▶ _What the exercise asks_
Identify each line in the records below that contains the word "CoreDoes", and copy it.

Records from a data collection
++++++++
/-- R12, R42: every field of the register follows its access code in a write of `v`. -/
def FieldsTake (s : State) (r : RegAt) (v : Nat) (t : State) : Prop :=
  ∀ f ∈ r.row.fields,
    fld t r.base f.hi f.lo = (match f.acc with
      | .rw | .rws => bits v f.hi f.lo
      | .w1c => without64 (fld s r.base f.hi f.lo) (bits v f.hi f.lo)
      | .w1s => fld s r.base f.hi f.lo ||| bits v f.hi f.lo
      | .ro | .wo | .rc | .sh => fld s r.base f.hi f.lo)
    ∧ (f.acc = .sh → bits (rdShadow t r.base) f.hi f.lo = bits v f.hi f.lo
        ∧ ∀ b, (blkOf r.base).bind Blk.commitIdx = some b → bit (rd t Csr.GLB_SHADOW_DIRTY) b = true)

/-- Shadow copies of the registers but the listed ones are unchanged. -/
def OtherShadows (l : List Nat) (s t : State) : Prop := ∀ a, a ∉ l → rdShadow t a = rdShadow s a

/-- R10: the low word that goes with a high word written at register r. -/
def lowWordFor (s : State) (i : Initiator) (r : RegAt) : Nat :=
  match smGet none s.heldLow (iniKey i r.base) with
  | some x => x.toNat
  | none => regView s r % 2 ^ 32

/-! ### Vector and accumulator results -/

/-- R126: element i of vector register r. -/
def elemVal (k : Core) (r i : Nat) : Nat := (smGet 0 k.vreg (r * 256 + i)).toNat

/-- R112: accumulator word i. -/
def accVal (k : Core) (i : Nat) : Nat := (smGet 0 k.acc i).toNat

/-- R126: mask register m. -/
def maskVal (k : Core) (m : Nat) : BitVec 256 := smGet maskReset k.mask m

/-- R127, R128: element i takes part in the vector instruction `w`. -/
def TakesPart (k : Core) (w i : Nat) : Prop := i < k.vl ∧ (bit w 33 = true → (maskVal k (bits w 32 31)).getLsbD i = true)

/-- The registers that issuing an instruction on core c may change: the two soft-error counters (R85, R117). -/
def issueRegs (c : Nat) : List Nat := [Csr.CORE_TS_CE (c / 24) (c % 24), Csr.ACC_CE (c / 24) (c % 24)]

/-- Core c alone changes, to `k`, and of the registers only the listed ones and those of every issue. -/
def CoreDoes (c : Nat) (s : State) (regs : List Nat) (k : Core) (t : State) : Prop :=
  coreOf t c = k ∧ OtherCores c s t ∧ SameBut [.cores, .csr] s t ∧ OtherRegs (regs ++ issueRegs c) s t

/-- R133, R138: the elements of vector register d that satisfy P become `f`, every other element stays, the lane groups are
counted, and the core stands at the next word. -/
def VecResult (c : Nat) (s : State) (regs : List Nat) (P : Nat → Prop) (d : Nat) (f : Nat → Nat) (t : State) : Prop :=
  let k := coreOf s c
  let v := Csr.VEC_STAT (c / 24) (c % 24)
  (∀ r i, i < 256 → ((r = d ∧ P i → elemVal (coreOf t c) r i = f i % 2 ^ 32)
    ∧ (¬(r = d ∧ P i) → elemVal (coreOf t c) r i = elemVal k r i)))
  ∧ CoreDoes c s (v :: Csr.GLB_STAT_OVF :: regs) { k with vreg := (coreOf t c).vreg, pc := k.pc + 1, wait := none } t
  ∧ (rd s v + ceilDiv k.vl 64 < 2 ^ 64 → rd t v = rd s v + ceilDiv k.vl 64)

/-- R133, R142: the instruction `mk` of operation `op` makes each participating element of VD `f` of the core before. -/
def ElemRule (mk : Fin 96 → Strike → Instr) (op : Nat) (f : Core → Nat → Nat → Nat) : Prop :=
  ∀ (s : State) (c : Fin 96) (w : Nat), Issues s c 4 op w → Sound s c → (coreOf s c).vl ≤ 256 →
    Does (mk c {}) s (VecResult c s [] (TakesPart (coreOf s c) w) (bits w 53 49) (f (coreOf s c) w))

/-- Element i of VA, of VB and of VC. -/
def va (k : Core) (w i : Nat) : Nat := elemVal k (bits w 48 44) i
def vb (k : Core) (w i : Nat) : Nat := elemVal k (bits w 43 39) i
def vc (k : Core) (w i : Nat) : Nat := elemVal k (bits w 38 34) i

/-- The accumulator words that satisfy P become `f`, every other word stays; the core stands at the next word. -/
def AccResult (c : Nat) (s : State) (regs : List Nat) (P : Nat → Prop) (f : Nat → Nat) (t : State) : Prop :=
  let k := coreOf s c
  (∀ i, (P i → accVal (coreOf t c) i = f i % 2 ^ 32) ∧ (¬P i → accVal (coreOf t c) i = accVal k i))
  ∧ CoreDoes c s regs { k with acc := (coreOf t c).acc, pc := k.pc + 1, wait := none } t

/-- Bytes of core c's tile store from `a` on become `bs`, every other byte stays; the core stands at the next word. -/
def TsResult (c : Nat) (s : State) (regs : List Nat) (a : Nat) (bs : Bytes) (t : State) : Prop :=
  let k := coreOf s c
  memRead (coreOf t c).ts a bs.length = bs
  ∧ (∀ x, x < a ∨ a + bs.length ≤ x → memByte (coreOf t c).ts x = memByte k.ts x)
  ∧ CoreDoes c s regs { k with ts := (coreOf t c).ts, pc := k.pc + 1, wait := none } t

/-! ### Memory tiers and placement -/

/-- No stored line and no granule holds an error or a poison mark. -/
def Clean (s : State) : Prop := (∀ x, smGet none s.fastMark x = none) ∧ ∀ x, smGet none s.deepMark x = none

/-- R166: every byte of the frame lies where its controller admits it. -/
def FrameFits (s : State) (f : Frame) : Prop :=
  ∀ o, o < 2 ^ 18 → locFits s f (frameLoc f o) = true ∧ (frameLoc f o).a < 2 ^ 31

/-- Byte o of a frame. -/
def frameByte (s : State) (f : Frame) (o : Nat) : Byte := memByte s.fast (fastKey (frameLoc f o))

/-- No byte of the fast tier outside the frame has changed. -/
def OtherFrames (f : Frame) (s t : State) : Prop :=
  ∀ x, (∀ o, o < 2 ^ 18 → fastKey (frameLoc f o) ≠ x) → memByte t.fast x = memByte s.fast x

/-- The statistics that accesses of the tiers and of the placement table count in. -/
def tierRegs : List Nat :=
  [Csr.PLC_LOOKUPS, Csr.PLC_MISSES, Csr.PLC_BYPASS, Csr.GLB_STAT_OVF]
    ++ (List.range 20).map (fun i => stkReg i 0x48) ++ (List.range 20).map (fun i => stkReg i 0x50)

/-- R185: the page is in the fast tier: FAST_HOMED, CACHED_CLEAN or CACHED_DIRTY. -/
def InFast (s : State) (p : Nat) : Prop :=
  (pageEnt s p).state = .fastHomed ∨ (pageEnt s p).state = .cachedClean ∨ (pageEnt s p).state = .cachedDirty

/-- No migration of the page waits or runs, and no command, access or Ephemeris entry waits for one. -/
def NoMigration (s : State) (p : Nat) : Prop :=
  (∀ m ∈ s.migq, m.page ≠ p) ∧ pageSlot s p = none ∧ s.plans = [] ∧ s.stalled = []

/-- R205: channel ch is idle, the engine is ready, and PLC_CMD may be written. -/
def PlcStarts (s : State) (i : Initiator) (ch : Nat) : Prop :=
  Access s i (Csr.PLC_CMD ch) true ∧ s.plcCh = [] ∧ plcReady s = true

/-- R205: the command held in channel ch: its operation, its arguments and its parts. -/
def HoldsCmd (s : State) (ch op : Nat) (evt : Bool) (ps : List PlcPart) (t : State) : Prop :=
  smGet none t.plcCh ch = some
    { op := op, a0 := rd s (Csr.PLC_CMD_ARG ch 0), a1 := rd s (Csr.PLC_CMD_ARG ch 1), a2 := rd s (Csr.PLC_CMD_ARG ch 2),
      evt := evt, parts := ps }

/-! ### Near-bank units and engines' accesses -/

/-- A page's entry is as before but for its heat and epoch. -/
def HeatOnly (s t : State) (p : Nat) : Prop := ∃ h ep, pageEnt t p = { pageEnt s p with heat := h, epoch := ep }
++++++++
▶ _Reply to the exercise_
def CoreDoes (c : Nat) (s : State) (regs : List Nat) (k : Core) (t : State) : Prop :=
  ∧ CoreDoes c s (v :: Csr.GLB_STAT_OVF :: regs) { k with vreg := (coreOf t c).vreg, pc := k.pc + 1, wait := none } t
  ∧ CoreDoes c s regs { k with acc := (coreOf t c).acc, pc := k.pc + 1, wait := none } t
  ∧ CoreDoes c s regs { k with ts := (coreOf t c).ts, pc := k.pc + 1, wait := none } t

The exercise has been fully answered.